The main thing I would be after is IK animation. I don't think I would use it in a game, as I've too much on and no compatible game designs, but I think it would be a great stylistic choice, and have done so for some time. Flipside is proof! Proof that I was right all along!
Do you mean IK animation as in using IK to dynamically create animations of (for example) a character picking up an object?  Or using IK on the tool side of things to make animating easier?
I'm not really seeing where flipside uses IK, at least just from watching a video of the game.

That may help get you started, though there isn't any information there about bezier surfaces.
Thanks for the link!  Smiley

About the ugly "collapsing" that can happen around joints, a pretty good solution is presented in the "hardware skinning with quaternions" article in GPG4, they call it "spherical joint blending" or something -- the idea is you bind the elbow verts to a "virtual" bone whose position is the same as the lower arm, but whose orientation is halfway between the lower and upper arm.
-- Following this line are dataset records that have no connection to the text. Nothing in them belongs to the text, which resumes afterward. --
-- ==== Sys2Proof/Certificates/Slice0/Obligations.lean ====
section
/-! DEFINITION. The statements for the provers, chapter by chapter: the step and reset, the register file, then the commands of each family with
what each does, where it completes and what it leaves alone. `Answers i s P` says that the command `i` answers a next state at `s`, and that `P`
holds of it. -/

open Sys2Proof Sys2Proof.Machine

/-! ### The step, reset and the canonical form -/

/-- The performance counters' registers (R561). -/
def pmcKeys : List Nat := (List.range 16).map fun k => Reg.PMC + 16 * k

/-- A step takes the command at the front of the queue and runs it on the state with the queue's rest. -/
def Obligations.StepRunsFrontCommand : Prop :=
  ∀ (c : Instr) (rest : List Instr) (s : State), step { s with pending := c :: rest } = exec c { s with pending := rest }

/-- On an empty queue only time passes: fabric time advances by at most 2 ns and never runs back (R399 c). Where no message is on a bridge and no port drains for a
retrain, the time is charged to the planes that are current and to their contexts (R169), a second that ends counts (R565), the ports' lines send what a nanosecond carries
(R364, R393), and everything else stays. That an idle step is a tick of time is the model's choice (log 1). -/
def Obligations.IdleStepAdvancesTime : Prop :=
  ∀ s : State, s.pending = [] → ∃ t, step s = .next t ∧ s.now ≤ t.now ∧ t.now ≤ s.now + 2 ∧ t.pending = [] ∧
    (s.fab.cross = [] → (∀ x ∈ s.fab.ports, x.2.drain = none) → (∀ u, s.curPlane u < 8) →
      (∀ k, (∀ u p, p < 8 → k ≠ Reg.UNIT_PLANE_NS + unitOff u + 8 * p) →
        ([Reg.FAB_TX_FLITS, Reg.FAB_TRANSIT_FLITS, Reg.LOG_POWER_ON_S] ++ pmcKeys).contains k = false → t.regAt k = s.regAt k) ∧
      (∀ u, t.unit u = { s.unit u with periodNs := (t.unit u).periodNs }) ∧ (∀ c, t.ctx c = { s.ctx c with ns := (t.ctx c).ns }) ∧
      (∀ u, (∀ x ∈ s.planes, x.1 / 8 = u) → (s.plane u (s.curPlane u)).valid = true → s.asleep (seatOf u) = false → (s.unit u).yielded = false →
        let d := unitOff u + 8 * s.curPlane u
        t.getF .UNIT_PLANE_NS_NS d = (s.getF .UNIT_PLANE_NS_NS d + (t.now - s.now)) % 2 ^ Fld.UNIT_PLANE_NS_NS.len) ∧
      s.changesOnly t [.regs, .units, .ctxs, .fab, .out, .now])

/-- Right after reset every store is in its canonical form, memory lists nothing, no command waits, nothing has been sent, the module is not fenced; registers hold what the chapters' tables give (Tables 0.1, 2.11,
7.8, 15.2, 15.4, 17.9). -/
def Obligations.ResetState : Prop :=
  State.reset.wf = true ∧ State.reset.mem = [] ∧ State.reset.pending = [] ∧ State.reset.out = [] ∧ State.reset.fenced = false ∧
  ∀ p ∈ [(Fld.IDENT_PART_PART_CODE, 8), (.IDENT_PART_SUBSOIL_GIB, 0x480), (.IDENT_PART_COOLING, 1), (.SEQ_MODE_FORCE_STATIC, 1),
      (.TIERS_CAP_SUBSOIL_GIB, 0x480), (.HOSTVI_DEV_STATUS_READY, 0), (.TWIN_STATUS_STATE, 0), (.RING_STATUS_STATE, 0)],
    State.reset.getF p.1 = p.2

/-- Every step keeps the canonical form: registers, selectors, memory, poison, format tags and operand stores are sorted, each key once, no entry
equal to what an unlisted one reads as, so that two states that read alike in these stores are equal in them. -/
def Obligations.StepKeepsCanonicalForm : Prop :=
  ∀ s t : State, s.wf = true → step s = .next t → t.wf = true

/-! ### Registers (chapter 0) -/

/-- Bit `i` of a field after a write of `v` under its access code, in the bits that the access covers (Table 0.7): RO and RC keep it, RW takes
it, W1C clears where `v` is 1, W1S sets where `v` is 1, WK takes it from the Keel cores alone. -/
def bitAfter (acc : Access) (keel o v : Bool) : Bool :=
  match acc with
  | .ro | .rc | .wo => o
  | .rw => v
  | .w1c => o && !v
  | .w1s => o || v
  | .wk => if keel then v else o

/-- A write acts on a field by its access code (R16, Table 0.7), and on no bit outside the field or outside the half that the access covers
(R13). A field that has a command of its own is left to that command (log 15). -/
def Obligations.WriteFollowsAccessCode : Prop :=
  ∀ (f : FldDesc) (keel : Bool) (mask old v i : Nat), old < 2 ^ 64 → v < 2 ^ 64 → f.fld.lo + f.fld.len ≤ 64 → i < 64 →
    (f.write keel mask old v).testBit i =
      if f.own = false ∧ f.fld.lo ≤ i ∧ i < f.fld.lo + f.fld.len ∧ mask.testBit i = true then
        bitAfter f.acc keel (old.testBit i) (v.testBit i)
      else old.testBit i

/-- A write that the register file accepts at an 8-byte register: aligned, of a master whose accesses reach the module (R435), in its window, on a register that is no view selector, that
the master may write and whose block is in a state for it (R13 to R17, R59, R433, R439). -/
def acceptsWrite (s : State) (m : Master) (off o : Nat) (d : RegDesc) : Prop :=
  s.reached m = true ∧ off % 8 = 0 ∧ s.window m off = some o ∧ descOf o = some d ∧ d.isSel = false ∧ s.notReady m o = false ∧ mayWrite m d = true ∧ wkDenied m d = false ∧
    s.wrongState o (s.instOf m d o) = false ∧ (∀ k, s.asleep k = false)

/-- The commands that read and write registers. REGISTER_WRITE: the register takes what each field's access code makes of the value, addresses
aligned, every other register reads as before (a counter of R561 is zeroed when its event changes) and the rest of the machine is as it was; routing entries, logical ports and the counters themselves have effects
beside (R401, R403) and are not meant here. READ_CLEAR: the value
read is answered, and its RC fields are clear. VIEW_SELECTOR_WRITE: the writer's own copy takes the value, no register changes, nothing is
logged (R605). -/
def Obligations.RegisterCommands : Prop :=
  (∀ (s : State) (m : Master) (off v o : Nat) (d : RegDesc), acceptsWrite s m off o d →
    canonReg (canonOff o) ≠ Reg.FAB_LPORT → canonReg (canonOff o) ≠ Reg.FAB_RT_DATA → pmcKeys.contains (o + inst (s.instOf m d o)) = false →
    Answers (.registerWrite m off 8 v) s fun t =>
      t.regAt (o + inst (s.instOf m d o)) =
          alignWrite o (BitVec.ofNat 64
            (d.fields.foldl (fun w f => f.write (m == .keel) (2 ^ 64 - 1) w v) (s.regAt (o + inst (s.instOf m d o))).toNat)) ∧
        s.sameRegsBut t ((o + inst (s.instOf m d o)) :: pmcKeys) ∧ s.sameStores t ∧ t.out = s.out) ∧
  (∀ (s : State) (m : Master) (off o : Nat) (d : RegDesc), s.reached m = true → off % 8 = 0 → s.window m off = some o → descOf o = some d →
    (d.fields.any fun f => f.acc == .rc) = true → (d.fields.all fun f => decide (f.fld.lo + f.fld.len ≤ 64)) = true →
    Answers (.readClear m off 8) s fun t =>
      t.out = .read off (s.peek m o) :: s.out ∧ s.sameStores t ∧ s.sameRegsBut t [o + inst (s.instOf m d o)] ∧
        (∀ f ∈ d.fields, f.acc = .rc → getBits (t.regAt (o + inst (s.instOf m d o))) f.fld.lo f.fld.len = 0)) ∧
  (∀ (s : State) (m : Master) (off v o : Nat) (d : RegDesc), s.reached m = true → off % 8 = 0 → s.window m off = some o → descOf o = some d → d.isSel = true →
    Answers (.viewSelectorWrite m off 8 v) s fun t =>
      SMap.get 0 t.sel (selKey m o) = (v &&& (2 ^ 64 - 1)) &&& d.mask ∧
        (∀ k, k ≠ selKey m o → SMap.get 0 t.sel k = SMap.get 0 s.sel k) ∧ (∀ k, t.regAt k = s.regAt k) ∧ t.out = s.out ∧
        (o ≠ Reg.LOG_SEL → s.sameStores t) ∧ (o = Reg.LOG_SEL → t.log.fetch = (s.log.fetch.filter fun p => p.1 != m.code) ++ [(m.code, v % 2 ^ 32)]))

/-- Writes not accepted, and holes. A write of a size or alignment that R13 refuses, one to an offset that holds no register, one from a master that may not write the register (R16, R59), changes no register outside
the error block and nothing else: it only logs a notice. An offset within a window that holds no register reads as zero, and a write to it is discarded and logs a notice, S0 (R14): the windows of a VF that
show its requests' entries (Table 15.2) are apart. While VF Enable is clear or its interface is disabled, no access to a VF's window has an effect, returns data or
records a notice (R435). -/
def Obligations.RefusedWriteChangesNothing : Prop :=
  (∀ (s : State) (m : Master) (off size v : Nat), (∀ k, s.asleep k = false) →
    (sizeOk off size = false ∨ s.window m (off / 8 * 8) = none ∨
      (∃ o d, s.window m (off / 8 * 8) = some o ∧ descOf o = some d ∧ d.isSel = false ∧ (mayWrite m d = false ∨ wkDenied m d = true))) →
    Answers (.registerWrite m off size v) s fun t =>
      (∀ k, errKey k = false → t.regAt k = s.regAt k) ∧ (∀ k, SMap.get 0 t.sel k = SMap.get 0 s.sel k) ∧ s.sameMemory t ∧ s.sameOps t ∧
        s.sameNet t ∧ s.sameTiers t ∧ s.sameHost t ∧ s.sameFabric t ∧ s.samePower t ∧ t.snap = s.snap ∧ s.sameTime t) ∧
  (∀ (s : State) (m : Master) (off size v : Nat), s.reached m = true → (∀ k, s.asleep k = false) → sizeOk off size = true →
    (s.window m (off / 8 * 8) = none ∨ ∃ o, s.window m (off / 8 * 8) = some o ∧ descOf o = none ∧ msixRegion o = false) →
    (∀ n, m = .vf n → off < 0x02000000 ∨ 0x02200000 ≤ off) →
    Answers (.readClear m off size) s (fun t => t.out = .read off 0 :: s.out ∧ s.changesOnly t [.out]) ∧
    Answers (.registerWrite m off size v) s (fun t => (∃ b, t = (s.pmcAfter (s.notice b nAccessHole off)).canon) ∧ s.changesOnly t noteParts ∧ (∀ k, errKey k = false → t.regAt k = s.regAt k) ∧
      (s.fenced = false → t.getF .ERR_RAISED_S_COUNT = (s.getF .ERR_RAISED_S_COUNT + 1) % 2 ^ Fld.ERR_RAISED_S_COUNT.len))) ∧
  (∀ (s : State) (n off size v r : Nat), (s.board.vfEnable = false ∨ (s.vi n).enabled = false) → ∀ x ∈ [Instr.registerWrite (.vf n) off size v, .readClear (.vf n) off size,
    .viewSelectorWrite (.vf n) off size v, .sqDoorbell (.vf n) r v, .cqDoorbell (.vf n) r v, .ringEnable (.vf n) r, .ringDisable (.vf n) r], Answers x s fun t => t = s.canon)

/-! ### The compute unit (chapters 2 to 4) -/

/-- The commands of the sequencer's catches that leave memory alone, each with the entries it treats (Tables 2.3 to 2.6). -/
def unitCatches (u : Nat) : List (Instr × (Nat → Bool)) :=
  [(.nop u, isClass 0), (.mpass u, isClass 1), (.vecAdd u, isForm 2 0), (.vecSub u, isForm 2 1), (.vecMul u, isForm 2 2),
    (.vecFma u, isForm 2 3), (.vecMax u, isForm 2 4), (.vecMin u, isForm 2 5), (.vecCmpLt u, isForm 2 6), (.vecCmpEq u, isForm 2 7),
    (.vecCvt u, isForm 2 8), (.vecReduceSum u, isForm 2 9), (.vecReduceMax u, isForm 2 10), (.vecScaleExp u, isForm 2 11)] ++
  [(.sfnExp2 u, isForm 3 0), (.sfnExp u, isForm 3 1), (.sfnLog2 u, isForm 3 2), (.sfnRcp u, isForm 3 3), (.sfnRsqrt u, isForm 3 4),
    (.sfnSqrt u, isForm 3 5), (.sfnTanh u, isForm 3 6), (.sfnSigmoid u, isForm 3 7), (.sfnSilu u, isForm 3 8), (.sfnGelu u, isForm 3 9),
    (.sfnMicroprogram u, fun e => isClass 3 e && decide (10 ≤ enFormat e)), (.select u, isClass 6), (.forward u, isClass 7), (.send u, isClass 8)] ++
  [(.recv u, isClass 9), (.statAcc u, isForm 11 0), (.statRmsAcc u, isForm 11 1), (.statMerge u, isForm 11 2), (.statFinish u, isForm 11 3)]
This explanation sounds more complicated than it really is!
Spherical blend skinning seems nice, but isn't that overkill for 2D?  It seems like most 2D systems just have the parts z-sorted and rigidly aligned to a bone.

One huge problem we've just come across (haven't started yet on animation, just reading up still) is that if you want to support arbitrary deformation of a 2D shape, you need to re-triangulate every frame (which can be slow). It's amazing how complicated 2D can be.... ARGH!
Well, that's really only if you want the character to be able to stretch infinitely; you should be able to get quite a reasonable range of deformation from a static triangulation.  And if you really did want that much deformation, you could automatically detect when a retriangulation is needed and only do it at that time.  And you can potentially spread that cost over multiple frames, since it should happen relatively infrequently I think.

Yeah, I've done some paper-doll animation, but nothing as complicated as using bezier curves to deform the model.  I've just done simple "2d quad displayed over a bone". 

To do deformation like what you're talking, I guess you'd have to do a mesh attached to the bone and use some spring-based physics for the deformation?  I had a hard enough time getting ragdoll physics to work, but that would probably be really cool if you could do it.  You could do some pretty sweet cloth simulation if nothing else Smiley
Bezier surfaces don't require spring-based physics.  The deformation would be animator controlled; it would just allow people to bend quads and interpolate between those bends, since I think if you have purely rigid transformations things won't look as nice.  Some neat procedural animation would also be possible with the system -- for example a fat character whose belly jiggles -- but it wouldn't need to be physically driven.  (In fact, if it were physically driven I probably wouldn't use bezier surfaces?)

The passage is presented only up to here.